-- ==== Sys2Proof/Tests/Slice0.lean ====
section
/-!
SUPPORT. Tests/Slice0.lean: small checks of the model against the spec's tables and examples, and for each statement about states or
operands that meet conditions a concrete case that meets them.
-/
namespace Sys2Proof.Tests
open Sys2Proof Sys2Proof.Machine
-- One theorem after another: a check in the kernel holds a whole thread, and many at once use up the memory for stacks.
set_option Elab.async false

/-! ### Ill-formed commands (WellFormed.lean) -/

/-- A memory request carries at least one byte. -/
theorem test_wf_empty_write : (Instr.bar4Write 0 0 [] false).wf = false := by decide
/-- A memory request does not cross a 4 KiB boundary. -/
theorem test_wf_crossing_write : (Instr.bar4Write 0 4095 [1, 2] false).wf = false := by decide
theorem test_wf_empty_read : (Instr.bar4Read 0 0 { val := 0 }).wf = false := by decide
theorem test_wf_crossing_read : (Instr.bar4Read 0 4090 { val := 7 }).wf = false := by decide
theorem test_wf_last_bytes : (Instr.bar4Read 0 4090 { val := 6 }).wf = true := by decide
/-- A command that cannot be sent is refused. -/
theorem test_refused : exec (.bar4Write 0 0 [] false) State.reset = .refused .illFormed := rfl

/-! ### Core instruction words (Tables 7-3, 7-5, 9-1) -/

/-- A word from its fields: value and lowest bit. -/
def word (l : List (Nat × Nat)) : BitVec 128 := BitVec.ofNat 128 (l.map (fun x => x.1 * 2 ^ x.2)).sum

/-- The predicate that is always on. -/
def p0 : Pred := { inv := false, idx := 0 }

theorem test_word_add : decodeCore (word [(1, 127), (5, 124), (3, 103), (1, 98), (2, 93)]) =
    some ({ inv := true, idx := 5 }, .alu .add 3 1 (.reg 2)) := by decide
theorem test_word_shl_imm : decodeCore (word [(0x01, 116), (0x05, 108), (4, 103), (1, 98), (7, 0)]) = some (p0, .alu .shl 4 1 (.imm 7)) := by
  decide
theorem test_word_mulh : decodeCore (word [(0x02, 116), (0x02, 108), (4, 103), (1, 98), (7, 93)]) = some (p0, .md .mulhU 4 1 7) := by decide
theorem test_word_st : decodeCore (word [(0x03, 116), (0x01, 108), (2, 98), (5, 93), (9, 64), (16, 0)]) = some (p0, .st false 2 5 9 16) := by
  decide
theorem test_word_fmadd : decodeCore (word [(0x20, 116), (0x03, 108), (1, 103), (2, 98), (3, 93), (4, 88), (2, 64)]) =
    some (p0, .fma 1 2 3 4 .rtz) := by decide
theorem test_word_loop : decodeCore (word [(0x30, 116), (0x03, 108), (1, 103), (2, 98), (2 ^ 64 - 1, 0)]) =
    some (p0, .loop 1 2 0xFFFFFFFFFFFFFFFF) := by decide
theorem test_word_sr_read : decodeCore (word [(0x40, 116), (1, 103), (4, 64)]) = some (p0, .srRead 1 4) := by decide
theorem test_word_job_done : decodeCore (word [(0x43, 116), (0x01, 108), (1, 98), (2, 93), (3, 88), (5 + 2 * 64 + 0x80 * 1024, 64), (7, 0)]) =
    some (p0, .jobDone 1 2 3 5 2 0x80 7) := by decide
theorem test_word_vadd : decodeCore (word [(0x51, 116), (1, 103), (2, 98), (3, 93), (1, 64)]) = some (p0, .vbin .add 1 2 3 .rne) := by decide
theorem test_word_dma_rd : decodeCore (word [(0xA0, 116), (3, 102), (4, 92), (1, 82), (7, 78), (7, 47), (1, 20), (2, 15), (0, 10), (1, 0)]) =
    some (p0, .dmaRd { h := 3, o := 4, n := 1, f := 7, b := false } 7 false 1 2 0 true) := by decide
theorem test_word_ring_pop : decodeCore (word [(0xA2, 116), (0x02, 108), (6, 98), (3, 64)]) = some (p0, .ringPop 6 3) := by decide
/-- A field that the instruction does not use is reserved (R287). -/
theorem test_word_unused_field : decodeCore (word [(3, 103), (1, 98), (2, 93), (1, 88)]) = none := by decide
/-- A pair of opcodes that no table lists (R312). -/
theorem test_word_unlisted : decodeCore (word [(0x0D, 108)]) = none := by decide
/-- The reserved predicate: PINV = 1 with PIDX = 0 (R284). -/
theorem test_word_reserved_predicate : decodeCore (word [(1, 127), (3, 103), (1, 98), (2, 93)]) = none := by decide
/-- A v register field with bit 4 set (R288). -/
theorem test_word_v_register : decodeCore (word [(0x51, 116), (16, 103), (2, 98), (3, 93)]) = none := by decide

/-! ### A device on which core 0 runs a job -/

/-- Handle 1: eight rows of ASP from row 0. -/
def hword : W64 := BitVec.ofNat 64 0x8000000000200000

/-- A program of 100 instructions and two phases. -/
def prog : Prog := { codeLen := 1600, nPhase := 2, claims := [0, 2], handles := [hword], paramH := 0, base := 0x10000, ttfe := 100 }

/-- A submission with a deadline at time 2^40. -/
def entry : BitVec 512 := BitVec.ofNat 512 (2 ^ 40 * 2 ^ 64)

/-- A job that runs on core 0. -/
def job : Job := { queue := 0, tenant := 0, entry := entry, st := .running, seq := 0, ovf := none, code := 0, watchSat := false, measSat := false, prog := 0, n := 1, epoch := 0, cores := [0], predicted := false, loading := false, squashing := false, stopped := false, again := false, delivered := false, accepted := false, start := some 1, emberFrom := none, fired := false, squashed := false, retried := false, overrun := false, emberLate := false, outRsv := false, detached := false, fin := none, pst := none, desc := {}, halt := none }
==
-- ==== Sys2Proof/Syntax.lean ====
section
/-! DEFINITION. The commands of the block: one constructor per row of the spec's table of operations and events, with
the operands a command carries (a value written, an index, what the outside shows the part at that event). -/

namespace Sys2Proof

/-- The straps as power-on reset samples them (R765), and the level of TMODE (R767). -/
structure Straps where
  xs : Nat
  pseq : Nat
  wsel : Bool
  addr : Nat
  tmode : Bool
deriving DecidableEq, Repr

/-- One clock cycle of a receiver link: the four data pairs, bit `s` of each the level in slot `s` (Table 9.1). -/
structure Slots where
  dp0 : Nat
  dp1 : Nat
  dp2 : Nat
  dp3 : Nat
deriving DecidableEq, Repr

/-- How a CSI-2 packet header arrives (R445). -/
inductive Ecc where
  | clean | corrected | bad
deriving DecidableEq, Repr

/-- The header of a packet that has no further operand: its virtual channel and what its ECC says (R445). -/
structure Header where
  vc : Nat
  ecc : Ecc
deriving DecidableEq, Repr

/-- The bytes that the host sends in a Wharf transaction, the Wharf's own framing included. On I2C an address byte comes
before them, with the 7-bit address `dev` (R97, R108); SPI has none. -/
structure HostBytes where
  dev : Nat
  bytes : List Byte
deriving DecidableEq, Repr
---
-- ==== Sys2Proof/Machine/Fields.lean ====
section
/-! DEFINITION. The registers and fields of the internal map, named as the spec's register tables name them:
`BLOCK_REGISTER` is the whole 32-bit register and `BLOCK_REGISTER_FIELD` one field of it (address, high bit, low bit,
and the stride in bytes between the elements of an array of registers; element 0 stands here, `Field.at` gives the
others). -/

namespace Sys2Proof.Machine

▶ [Task statement]: Beginning at the line above that contains "says (R445). -/", return each line exactly through the line that contains "address byte comes", and no others.

▶ [Completed task]:
/-- The header of a packet that has no further operand: its virtual channel and what its ECC says (R445). -/
structure Header where
  vc : Nat
  ecc : Ecc
deriving DecidableEq, Repr

/-- The bytes that the host sends in a Wharf transaction, the Wharf's own framing included. On I2C an address byte comes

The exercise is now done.